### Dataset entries

/-! ### Encoding -/

/-- The command words of 30_encoding.md R81 and the six reserved opcodes, each the command it is written for (R71). -/
def Obligations.DecodeReadsTheSpecsCommandWords : Prop :=
  decode 0x0101 = .crc16 true ∧ decode 0x0001 = .crc16 false ∧ decode 0x0002 = .validQty ∧ decode 0x0003 = .validBc ∧
    decode 0x0004 = .validSid ∧ decode 0x0005 = .validAddr ∧ decode 0x0106 = .encReq true ∧
    decode 0x0307 = .decRsp true true ∧ decode 0x0008 = .setId ∧ decode 0x0109 = .decReq true ∧
    decode 0x030A = .encRsp true true ∧ decode 0x0000 = .illegal0 ∧ decode 0x000B = .illegalB ∧
    decode 0x000C = .illegalC ∧ decode 0x000D = .illegalD ∧ decode 0x000E = .illegalE ∧ decode 0x000F = .illegalF

/-- Every command's word decodes to it, and every one of the 65536 words encodes back to itself less the bits its command ignores (R70, R71, R73). -/
def Obligations.DecodeAndEncodeAgree : Prop :=
  (∀ i : Instr, i.wf = true → decode (encode i) = i) ∧
    ∀ w : Word, (decode w).wf = true ∧ encode (decode w) = w &&& (decode w).usedMask

/-- R73: two words that agree on `OP` and on the flags the command uses run the same transition. -/
def Obligations.IgnoredBitsNeverMatter : Prop :=
  ∀ w w' : Word, w &&& (decode w).usedMask = w' &&& (decode w).usedMask →
    ∀ s : State, exec (decode w') s = exec (decode w) s

/-- A `RegWrite` to index 0 that is the next input runs the command of its word on the state without that input (R8, R23, R51). That inputs are a list, and that `withFetchWord` places such an input before it, is the model's choice (log 1); that `decodeTableWord` reads an instruction as one 16-bit command word is the model's inference (log 11). -/
def Obligations.StepRunsTheCommandWritten : Prop :=
  (∀ (s : State) (w : Word) (rest : List Input), s.inputs = .host (.regWrite 0 w) :: rest →
    step s = exec (decode w) { s with inputs := rest }) ∧
  ∀ (s : State) (n : Nat) (i : Instr), decodeTableWord 16 n = some i → step (s.withFetchWord 16 n) = exec i s

/-! ### The CRC Engine -/

/-- R102: the CRC of the empty sequence is the initial value, one more byte is one more byte step; and the chaining of R105 (b). -/
def Obligations.CrcOfEmptyAndOfMoreBytes : Prop :=
  crc16 [] = 0xFFFF ∧ (∀ (bs : List Byte) (b : Byte), crc16 (bs ++ [b]) = crcByte (crc16 bs) b) ∧
    ∀ x y : List Byte, crc16 (x ++ y) = y.foldl crcByte (crc16 x)

/-- R104: the worked bit steps. -/
def Obligations.WorkedCrcBitSteps : Prop :=
  (0xFFFF : Word) ^^^ (0x01 : Word) = 0xFFFE ∧
    (List.range 8).map (fun k => crcBits (k + 1) 0xFFFE) =
      [0x7FFF, 0x9FFE, 0x4FFF, 0x87FE, 0x43FF, 0x81FE, 0x40FF, 0x807E] ∧
    crc16 [0x01] = 0x807E ∧ (0x807E : Word) ^^^ (0x03 : Word) = 0x807D ∧
    (List.range 8).map (fun k => crcBits (k + 1) 0x807D) =
      [0xE03F, 0xD01E, 0x680F, 0x9406, 0x4A03, 0x8500, 0x4280, 0x2140] ∧
    crc16 [0x01, 0x03] = 0x2140

/-- R105 (c): the byte step depends on `c[7:0] ^ b` and `c[15:8]` only; the table form and its printed entries. -/
def Obligations.CrcByteStepInTableForm : Prop :=
  (∀ (c : Word) (b : Byte), crcByte c b = crcByte (c ^^^ b.zeroExtend 16) 0 ∧
    crcByte c b = (c >>> 8) ^^^ crcByte 0 (c.setWidth 8 ^^^ b)) ∧
  crcByte 0 0x00 = 0x0000 ∧ crcByte 0 0x01 = 0xC0C1 ∧ crcByte 0 0x02 = 0xC181 ∧ crcByte 0 0x80 = 0xA001 ∧
    crcByte 0 0xFF = 0x4040

/-- R105 (d): a byte sequence with its CRC appended low byte first has CRC 0. -/
def Obligations.CrcResidueIsZero : Prop :=
  ∀ x : List Byte, crc16 (x ++ [loByte (crc16 x), hiByte (crc16 x)]) = 0x0000

/-- R105 (e), first part: the bit step is a bijection, so is the byte step for a fixed byte, and for a fixed CRC two different bytes give different CRCs. -/
def Obligations.CrcStepsAreBijective : Prop :=
  Function.Bijective crcBit ∧ (∀ b : Byte, Function.Bijective fun c => crcByte c b) ∧
    ∀ (c : Word) (b b' : Byte), b ≠ b' → crcByte c b ≠ crcByte c b'

/-- R105 (e), last part: two inputs of the same length that differ in exactly one byte have different CRCs. -/
def Obligations.OneChangedByteChangesTheCrc : Prop :=
  ∀ (x y : List Byte) (b b' : Byte), b ≠ b' → crc16 (x ++ b :: y) ≠ crc16 (x ++ b' :: y)

/-- R103: the outcome of `CRC16`, every other part of the state unchanged. -/
def Obligations.Crc16CommandResult : Prop :=
  Selects 0x1 (fun fbv _ => .crc16 fbv) ∧
  ∀ (fbv : Bool) (s : State),
    ((fbv = false ∨ s.len.toNat = 0) → exec (.crc16 fbv) s = .next { s with status := .ok, result := 0xFFFF }) ∧
    (fbv = true → 256 < s.len.toNat → exec (.crc16 fbv) s = .next { s with status := .illegalCommand, result := 0 }) ∧
    (fbv = true → 1 ≤ s.len.toNat → s.len.toNat ≤ 256 →
      exec (.crc16 fbv) s =
        .next { s with status := .ok, result := crc16 ((List.range s.len.toNat).map s.fbRead) })

/-- R57, the row of `CRC16`: of FB it reads `FB[0..L-1]` when `FBV` = 1 and `L` is in 1..256, and nothing otherwise. -/
def Obligations.Crc16CommandReadsOnlyTheDeclaredBytes : Prop :=
  ∀ (fbv : Bool) (s : State) (m : FrameBuffer),
    (fbv = true → s.len.toNat ≤ 256 → ∀ a, a < s.len.toNat → ({ s with fb := m } : State).fbRead a = s.fbRead a) →
    ∃ t, exec (.crc16 fbv) s = .next t ∧ exec (.crc16 fbv) { s with fb := m } = .next { t with fb := m }

/-! ### The Field Validator -/

/-- R110, R114: `VALID_QTY`. -/
def Obligations.ValidQtyCommandResult : Prop :=
  Selects 0x2 (fun _ _ => .validQty) ∧
  ∀ s : State, exec .validQty s =
    .next { s with status := .ok, result := if 1 ≤ s.qty.toNat ∧ s.qty.toNat ≤ 125 then 1 else 0 }

/-- R111, R115: `VALID_BC`. -/
def Obligations.ValidBcCommandResult : Prop :=
  Selects 0x3 (fun _ _ => .validBc) ∧
  ∀ s : State, exec .validBc s =
    .next { s with status := .ok, result := if 2 ≤ s.bc.toNat ∧ s.bc.toNat ≤ 250 then 1 else 0 }

/-- R112, R116: `VALID_SID`. -/
def Obligations.ValidSidCommandResult : Prop :=
  Selects 0x4 (fun _ _ => .validSid) ∧
  ∀ s : State, exec .validSid s = .next { s with status := .ok, result := if s.sid.toNat ≤ 247 then 1 else 0 }

/-- R113, R117: `VALID_ADDR`, the sum over the unbounded integers, in the rule's equivalent form `addr + qty <= 0x10000`. -/
def Obligations.ValidAddrCommandResult : Prop :=
  Selects 0x5 (fun _ _ => .validAddr) ∧
  ∀ s : State, exec .validAddr s =
    .next { s with status := .ok, result := if s.addr.toNat + s.qty.toNat ≤ 0x10000 then 1 else 0 }

/-! ### The Master Codec -/

/-- R120, R121, R124: when its checks pass `ENC_REQ` writes the request frame to `FB[0..7]` and `SID` to `LASTREQ`; otherwise it writes the outcome and nothing else. -/
def Obligations.EncReqEncodesOrFails : Prop :=
  Selects 0x6 (fun fbv _ => .encReq fbv) ∧
  ∀ (fbv : Bool) (s : State),
    ((fbv = true ∧ 6 ≤ s.len.toNat ∧ 1 ≤ s.qty.toNat ∧ s.qty.toNat ≤ 125 ∧ s.sid.toNat ≤ 247 ∧
        s.addr.toNat + s.qty.toNat ≤ 0x10000) →
      ∃ t, exec (.encReq fbv) s = .next t ∧
        t = { s with fb := t.fb, lastreq := s.sid, status := .ok, result := 8 } ∧
        t.fbBytes 8 = reqFrame s.sid s.addr s.qty ∧ SameFbOutside (· < 8) s t) ∧
    (¬ (fbv = true ∧ 6 ≤ s.len.toNat ∧ 1 ≤ s.qty.toNat ∧ s.qty.toNat ≤ 125 ∧ s.sid.toNat ≤ 247 ∧
        s.addr.toNat + s.qty.toNat ≤ 0x10000) →
      exec (.encReq fbv) s = .next { s with status := .encodeFail, result := 0 })

/-- R122: the capacity asked for is 6, yet 8 bytes are written: at capacity 6 or 7 the CRC bytes land past the capacity; at 5 or less the command fails. -/
def Obligations.EncReqOverrunsASmallCapacity : Prop :=
  ∀ s : State, 1 ≤ s.qty.toNat → s.qty.toNat ≤ 125 → s.sid.toNat ≤ 247 → s.addr.toNat + s.qty.toNat ≤ 0x10000 →
    (s.len.toNat ≤ 5 → exec (.encReq true) s = .next { s with status := .encodeFail, result := 0 }) ∧
    (6 ≤ s.len.toNat → ∃ t, exec (.encReq true) s = .next t ∧ t.status = .ok ∧ t.result = 8 ∧
      t.fbRead 6 = loByte (crc16 (reqHeader s.sid s.addr s.qty)) ∧
      t.fbRead 7 = hiByte (crc16 (reqHeader s.sid s.addr s.qty)))

/-- R125, R126, R131: `DEC_RSP` makes its seven checks in order, the first that fails ends it with its code and no other effect; when all pass, registers 0 to `n - 1` are in RB and their count is the result. -/
def Obligations.DecRspFirstFailingCheckOrRegisters : Prop :=
  Selects 0x7 (fun fbv rbv => .decRsp fbv rbv) ∧
  (∀ (fbv rbv : Bool) (s : State), (fbv = false ∨ rbv = false) →
    exec (.decRsp fbv rbv) s = .next { s with status := .invalidArgument, result := 0 }) ∧
  ∀ (s : State) (bc n : Nat), bc = (s.fbRead 2).toNat → n = bc / 2 →
    (s.fbRead 0 ≠ s.lastreq → exec (.decRsp true true) s = .next { s with status := .slaveMismatch, result := 0 }) ∧
    (s.fbRead 0 = s.lastreq →
      (s.fbRead 1 ≠ 0x03 → exec (.decRsp true true) s = .next { s with status := .functionMismatch, result := 0 }) ∧
      (s.fbRead 1 = 0x03 →
        (¬ (2 ≤ bc ∧ bc ≤ 250) →
          exec (.decRsp true true) s = .next { s with status := .invalidByteCount, result := 0 }) ∧
        (2 ≤ bc → bc ≤ 250 →
          (s.len.toNat < bc + 5 → exec (.decRsp true true) s = .next { s with status := .bufferTooSmall, result := 0 }) ∧
          (bc + 5 ≤ s.len.toNat →
            (s.ocap.toNat < n → exec (.decRsp true true) s = .next { s with status := .outputTooSmall, result := 0 }) ∧
            (n ≤ s.ocap.toNat →
              (crc16 (s.fbBytes (3 + bc)) ≠ joinBytes (s.fbRead (4 + bc)) (s.fbRead (3 + bc)) →
                exec (.decRsp true true) s = .next { s with status := .integrityError, result := 0 }) ∧
              (crc16 (s.fbBytes (3 + bc)) = joinBytes (s.fbRead (4 + bc)) (s.fbRead (3 + bc)) →
                ∃ t, exec (.decRsp true true) s = .next t ∧
                  t = { s with rb := t.rb, status := .ok, result := BitVec.ofNat 16 n } ∧
                  (∀ i, i < n → t.rbRead i = joinBytes (s.fbRead (3 + 2 * i)) (s.fbRead (4 + 2 * i))) ∧
                  SameRbOutside (· < n) s t))))))

/-- R127: with `LEN` below 7 `DEC_RSP` is always an error, one of the first five codes by what FB holds; with a header that passes it is `BufferTooSmall`. -/
def Obligations.DecRspWithShortLengthIsAnError : Prop :=
  ∀ s : State, s.len.toNat < 7 → ∃ t, exec (.decRsp true true) s = .next t ∧
    (t.status = .slaveMismatch ∨ t.status = .functionMismatch ∨ t.status = .invalidByteCount ∨ t.status = .bufferTooSmall) ∧
    (s.fbRead 0 = s.lastreq → s.fbRead 1 = 0x03 → 2 ≤ (s.fbRead 2).toNat → (s.fbRead 2).toNat ≤ 250 →
      t.status = .bufferTooSmall)

/-- R129, R57: `DEC_RSP` reads no byte after the frame its byte count declares; two frame buffers that agree on the frame give the same outcome and the same registers. -/
def Obligations.DecRspReadsOnlyTheFrame : Prop :=
  ∀ (fbv rbv : Bool) (s : State) (m : FrameBuffer),
    (∀ a, a < (s.fbRead 2).toNat + 5 → ({ s with fb := m } : State).fbRead a = s.fbRead a) →
    ∃ t, exec (.decRsp fbv rbv) s = .next t ∧ exec (.decRsp fbv rbv) { s with fb := m } = .next { t with fb := m }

### WHAT IS REQUIRED
Set down, exactly as they appear above, all lines from the one that has "crcByte 0 0x00" down to the one that has "crc16 (x ++ b' :: y)", including those two and no others.

### REPLY TO THE EXERCISE
  crcByte 0 0x00 = 0x0000 ∧ crcByte 0 0x01 = 0xC0C1 ∧ crcByte 0 0x02 = 0xC181 ∧ crcByte 0 0x80 = 0xA001 ∧
    crcByte 0 0xFF = 0x4040

/-- R105 (d): a byte sequence with its CRC appended low byte first has CRC 0. -/
def Obligations.CrcResidueIsZero : Prop :=
  ∀ x : List Byte, crc16 (x ++ [loByte (crc16 x), hiByte (crc16 x)]) = 0x0000

/-- R105 (e), first part: the bit step is a bijection, so is the byte step for a fixed byte, and for a fixed CRC two different bytes give different CRCs. -/
def Obligations.CrcStepsAreBijective : Prop :=
  Function.Bijective crcBit ∧ (∀ b : Byte, Function.Bijective fun c => crcByte c b) ∧
    ∀ (c : Word) (b b' : Byte), b ≠ b' → crcByte c b ≠ crcByte c b'

/-- R105 (e), last part: two inputs of the same length that differ in exactly one byte have different CRCs. -/
def Obligations.OneChangedByteChangesTheCrc : Prop :=
  ∀ (x y : List Byte) (b b' : Byte), b ≠ b' → crc16 (x ++ b :: y) ≠ crc16 (x ++ b' :: y)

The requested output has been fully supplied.